Democratic View: What does the Fourth of July mean to this democrat?

I love Independence Day. When I was a kid, the Fourth promised an unlimited supply of hotdogs, potato chips and Coke, guzzled down while watching fireworks. After I moved to Tompkins County, the holiday became synonymous with long, lazy parties at a friend’s Cayuga Lake house.

As I grew more knowledgeable, Independence Day became more than an occasion for a summer party. I visited Boston’s Bunker Hill, the US Constitution and Lexington and Concord. As I learned about their sacrifices, the folks who fought for Independence earned my respect. The Revolutionary War was long, violent and bloody. Around 400,000 colonists remained loyal to Great Britain; Americans fought Americans. Of the estimated 217,000 Americans who served in the war, 25,324 perished, a staggering death toll.

By Ann Sullivan

The hypocrisy inherent in the Declaration especially troubled me. Its author, Thomas Jefferson, owned slaves. His interpretation of the right to liberty, freedom and the pursuit of happiness excluded all but white men. In 1798, thirteen years after Independence, our Constitution enshrined these inequities. One great irony of American history is that Great Britain, our colonial oppressor, abolished slavery in its colonies in 1833, thirty years before the United States.

Heroic Americans who demanded a more perfect Union became models for me. Tompkins County is in the Finger Lakes, the center of much of their 19th century efforts. Founding Mothers met at Seneca Falls in July 1848 where they and male dignitaries like Frederick Douglass hammered out the Declaration of Sentiments. America’s Moses, Harriet Tubman, made her home in Auburn. There, her dear friend, Francis Adeline Seward, opened her mansion as a safehouse for African Americans fleeing bondage. Seward’s husband, William Steward, the abolitionist governor of New York, became one of the founding fathers of the Republican Party, established to halt the expansion of slavery. During the Civil War, African American soldiers mustered at Ithaca’s St. James AME Church to enlist in New York’s 26th Regiment US Colored Infantry.

I am ashamed that many in my Democratic Party opposed these movements to extend the benefits of liberty, well into the 20th century. After Reconstruction ended, southern Democrats established segregation and stripped Black Americans of voting rights. President Woodrow Wilson, a Virginian, allowed segregation in the Federal service just a few months after taking office. Because Franklin Roosevelt excluded domestic and agricultural workers from Social Security programs, 65 percent of the African American work force were ineligible to receive benefits until the 1950s.

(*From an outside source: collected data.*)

-- ==== Sys2Proof/Laws/PerInstr.lean ====
section
/-! SUPPORT. Statements made of every instruction, one lemma for each constructor of `Instr`. -/

namespace Sys2Proof.Laws

/-- The `match` of an instruction's row of spec/opcode_table.json. The row COBS_CODE_RUN is a range and has none. -/
def rowMatch : Instr → Byte
  | .cksum _ _ => 0x01
  | .prngInit _ => 0x02
  | .prngNext => 0x03
  | .parse _ _ _ => 0x04
  | .buildOa _ _ _ => 0x05
  | .buildCfg _ _ _ => 0x06
  | .cobsEnc _ _ => 0x07
  | .cobsDec _ _ => 0x08
  | .cobsParse _ _ _ => 0x09
  | .cobsBuildOa _ _ _ => 0x0A
  | .cobsBuildCfg _ _ _ => 0x0B
  | .randomize _ => 0x0C
  | .randCobsParse _ _ _ => 0x0D
  | .randCobsBuildOa _ _ _ => 0x0E
  | .randCobsBuildCfg _ _ _ => 0x0F
  | .hdrOffsetArray _ => 0x00
  | .hdrChannelValuePairs _ => 0x10
  | .hdrConfig _ => 0x20
  | .hdrType3 _ => 0x30
  | .hdrVersion1 _ _ => 0x40
  | .hdrVersion2 _ _ => 0x80
  | .hdrVersion3 _ _ => 0xC0
  | .cobsCodeDelimiter => 0x00
  | .cobsCodeRun _ => 0x00
  | .cobsCodeFullRun => 0xFF

/-- The `mask` of an instruction's row. -/
def rowMask : Instr → Byte
  | .cksum _ _ => 0xFF
  | .prngInit _ => 0xFF
  | .prngNext => 0xFF
  | .parse _ _ _ => 0xFF
  | .buildOa _ _ _ => 0xFF
  | .buildCfg _ _ _ => 0xFF
  | .cobsEnc _ _ => 0xFF
  | .cobsDec _ _ => 0xFF
  | .cobsParse _ _ _ => 0xFF
  | .cobsBuildOa _ _ _ => 0xFF
  | .cobsBuildCfg _ _ _ => 0xFF
  | .randomize _ => 0xFF
  | .randCobsParse _ _ _ => 0xFF
  | .randCobsBuildOa _ _ _ => 0xFF
  | .randCobsBuildCfg _ _ _ => 0xFF
  | .hdrOffsetArray _ => 0xF0
  | .hdrChannelValuePairs _ => 0xF0
  | .hdrConfig _ => 0xF0
  | .hdrType3 _ => 0xF0
  | .hdrVersion1 _ _ => 0xC0
  | .hdrVersion2 _ _ => 0xC0
  | .hdrVersion3 _ _ => 0xC0
  | .cobsCodeDelimiter => 0xFF
  | .cobsCodeRun _ => 0x00
  | .cobsCodeFullRun => 0xFF

/-- The first byte of an instruction's encoding lies in its row of the opcode table; a run's code byte lies in the range
of its row, `0x01` to `0xFE` (spec/30_encoding.md R71, R79, R87). -/
def OpcodeRow.Statement (i : Instr) : Prop :=
  i.wellFormed → ∃ b tail, encode i = b :: tail ∧ b &&& rowMask i = rowMatch i ∧
    ∀ code, i = .cobsCodeRun code → 0x01 ≤ b.toNat ∧ b.toNat ≤ 0xFE

theorem OpcodeRow.cksum (bytes : Buffer) (seed : Byte) :
    OpcodeRow.Statement (.cksum bytes seed) := fun _ =>
  ⟨_, _, rfl, by simp [rowMask, rowMatch], by simp⟩

theorem OpcodeRow.prngInit (seed : Byte) :
    OpcodeRow.Statement (.prngInit seed) := fun _ =>
  ⟨_, _, rfl, by simp [rowMask, rowMatch], by simp⟩

theorem OpcodeRow.prngNext :
    OpcodeRow.Statement .prngNext := fun _ =>
  ⟨_, _, rfl, by simp [rowMask, rowMatch], by simp⟩

theorem OpcodeRow.parse (buf : Buffer) (chEn cfgEn : Bool) :
    OpcodeRow.Statement (.parse buf chEn cfgEn) := fun _ =>
  ⟨_, _, rfl, by simp [rowMask, rowMatch], by simp⟩

theorem OpcodeRow.buildOa (offset : Byte) (values : Buffer) (cap : Nat) :
    OpcodeRow.Statement (.buildOa offset values cap) := fun _ =>
  ⟨_, _, rfl, by simp [rowMask, rowMatch], by simp⟩

theorem OpcodeRow.buildCfg (key values : Buffer) (cap : Nat) :
    OpcodeRow.Statement (.buildCfg key values cap) := fun _ =>
  ⟨_, _, rfl, by simp [rowMask, rowMatch], by simp⟩

theorem OpcodeRow.cobsEnc (src : Buffer) (cap : Nat) :
    OpcodeRow.Statement (.cobsEnc src cap) := fun _ =>
  ⟨_, _, rfl, by simp [rowMask, rowMatch], by simp⟩

theorem OpcodeRow.cobsDec (src : Buffer) (cap : Nat) :
    OpcodeRow.Statement (.cobsDec src cap) := fun _ =>
  ⟨_, _, rfl, by simp [rowMask, rowMatch], by simp⟩

theorem OpcodeRow.cobsParse (frame : Buffer) (chEn cfgEn : Bool) :
    OpcodeRow.Statement (.cobsParse frame chEn cfgEn) := fun _ =>
  ⟨_, _, rfl, by simp [rowMask, rowMatch], by simp⟩

theorem OpcodeRow.cobsBuildOa (offset : Byte) (values : Buffer) (cap : Nat) :
    OpcodeRow.Statement (.cobsBuildOa offset values cap) := fun _ =>
  ⟨_, _, rfl, by simp [rowMask, rowMatch], by simp⟩

theorem OpcodeRow.cobsBuildCfg (key values : Buffer) (cap : Nat) :
    OpcodeRow.Statement (.cobsBuildCfg key values cap) := fun _ =>
  ⟨_, _, rfl, by simp [rowMask, rowMatch], by simp⟩

theorem OpcodeRow.randomize (buf : Buffer) :
    OpcodeRow.Statement (.randomize buf) := fun _ =>
  ⟨_, _, rfl, by simp [rowMask, rowMatch], by simp⟩

theorem OpcodeRow.randCobsParse (frame : Buffer) (chEn cfgEn : Bool) :
    OpcodeRow.Statement (.randCobsParse frame chEn cfgEn) := fun _ =>
  ⟨_, _, rfl, by simp [rowMask, rowMatch], by simp⟩

theorem OpcodeRow.randCobsBuildOa (offset : Byte) (values : Buffer) (cap : Nat) :
    OpcodeRow.Statement (.randCobsBuildOa offset values cap) := fun _ =>
  ⟨_, _, rfl, by simp [rowMask, rowMatch], by simp⟩

theorem OpcodeRow.randCobsBuildCfg (key values : Buffer) (cap : Nat) :
    OpcodeRow.Statement (.randCobsBuildCfg key values cap) := fun _ =>
  ⟨_, _, rfl, by simp [rowMask, rowMatch], by simp⟩

theorem OpcodeRow.hdrOffsetArray (size : BitVec 4) :
    OpcodeRow.Statement (.hdrOffsetArray size) := fun _ => by
  refine ⟨_, _, rfl, ?_, by simp⟩
  revert size; decide

theorem OpcodeRow.hdrChannelValuePairs (size : BitVec 4) :
    OpcodeRow.Statement (.hdrChannelValuePairs size) := fun _ => by
  refine ⟨_, _, rfl, ?_, by simp⟩
  revert size; decide

theorem OpcodeRow.hdrConfig (size : BitVec 4) :
    OpcodeRow.Statement (.hdrConfig size) := fun _ => by
  refine ⟨_, _, rfl, ?_, by simp⟩
  revert size; decide

theorem OpcodeRow.hdrType3 (size : BitVec 4) :
    OpcodeRow.Statement (.hdrType3 size) := fun _ => by
  refine ⟨_, _, rfl, ?_, by simp⟩
  revert size; decide

theorem OpcodeRow.hdrVersion1 (ptype : BitVec 2) (size : BitVec 4) :
    OpcodeRow.Statement (.hdrVersion1 ptype size) := fun _ => by
  refine ⟨_, _, rfl, ?_, by simp⟩
  revert ptype size; decide

theorem OpcodeRow.hdrVersion2 (ptype : BitVec 2) (size : BitVec 4) :
    OpcodeRow.Statement (.hdrVersion2 ptype size) := fun _ => by
  refine ⟨_, _, rfl, ?_, by simp⟩
  revert ptype size; decide

theorem OpcodeRow.hdrVersion3 (ptype : BitVec 2) (size : BitVec 4) :
    OpcodeRow.Statement (.hdrVersion3 ptype size) := fun _ => by
  refine ⟨_, _, rfl, ?_, by simp⟩
  revert ptype size; decide

theorem OpcodeRow.cobsCodeDelimiter :
    OpcodeRow.Statement .cobsCodeDelimiter := fun _ =>
  ⟨_, _, rfl, by simp [rowMask, rowMatch], by simp⟩

theorem OpcodeRow.cobsCodeRun (code : Byte) :
    OpcodeRow.Statement (.cobsCodeRun code) := fun h => by
  refine ⟨code, [], rfl, by simp [rowMask, rowMatch], fun _ _ => ?_⟩
  simp [Instr.wellFormed] at h
  bv_omega

theorem OpcodeRow.cobsCodeFullRun :
    OpcodeRow.Statement .cobsCodeFullRun := fun _ =>
  ⟨_, _, rfl, by simp [rowMask, rowMatch], by simp⟩

end Sys2Proof.Laws
end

The arc of justice moves slowly, but, for us Democrats, it did move. In1948, President Truman ended the shame of segregation in our Armed Forces. As majority leader, Lyndon Johnson engineered the passage of the first Civil Rights Act in 1957. As the Civil Rights movement strengthened in the 1960s, many Northerners became Democrats, while southern Democrats abandoned the party.

As president, Lyndon Johnson signed the 1964 Civil Rights Act and the 1965 Voting Act, which forced Southern states to open voting to African Americans. Over the next decades, the Republican Party increasingly has dedicated itself to reversing access to the ballot and to curtailing other fundamental civil rights. The last three Republican presidents appointed six Supreme Court justices whose decisions have curtailed access to the ballot, stripped women of fundamental rights to medical care and privileged big business interests over worker rights. Most shocking, the last Republican president attempted to overthrow the 2020 election, attacking the very roots of our democracy.

This Independence Day, I will be thinking of the preciousness of our fragile Democracy. I mourn the fact that a profoundly undemocratic and authoritarian leader controls the once great Republican Party. Voters must recognize the great peril our nation faces over the next months as we move toward the November Election. I urge every voter to remember that democracy is on the ballot in all races this November. I trust all voters, whatever their political affiliation, will remember and honor the words of our greatest American president, the Republican Abraham Lincoln:

It is rather for us here dedicated to the great task remaining before us …

   That this nation, under God, shall have a new birth of freedom – and

   That government of the people, by the people, for the people shall not

Perish from the earth.

Ann Sullivan chairs the City of Ithaca Third Ward Democratic Committee.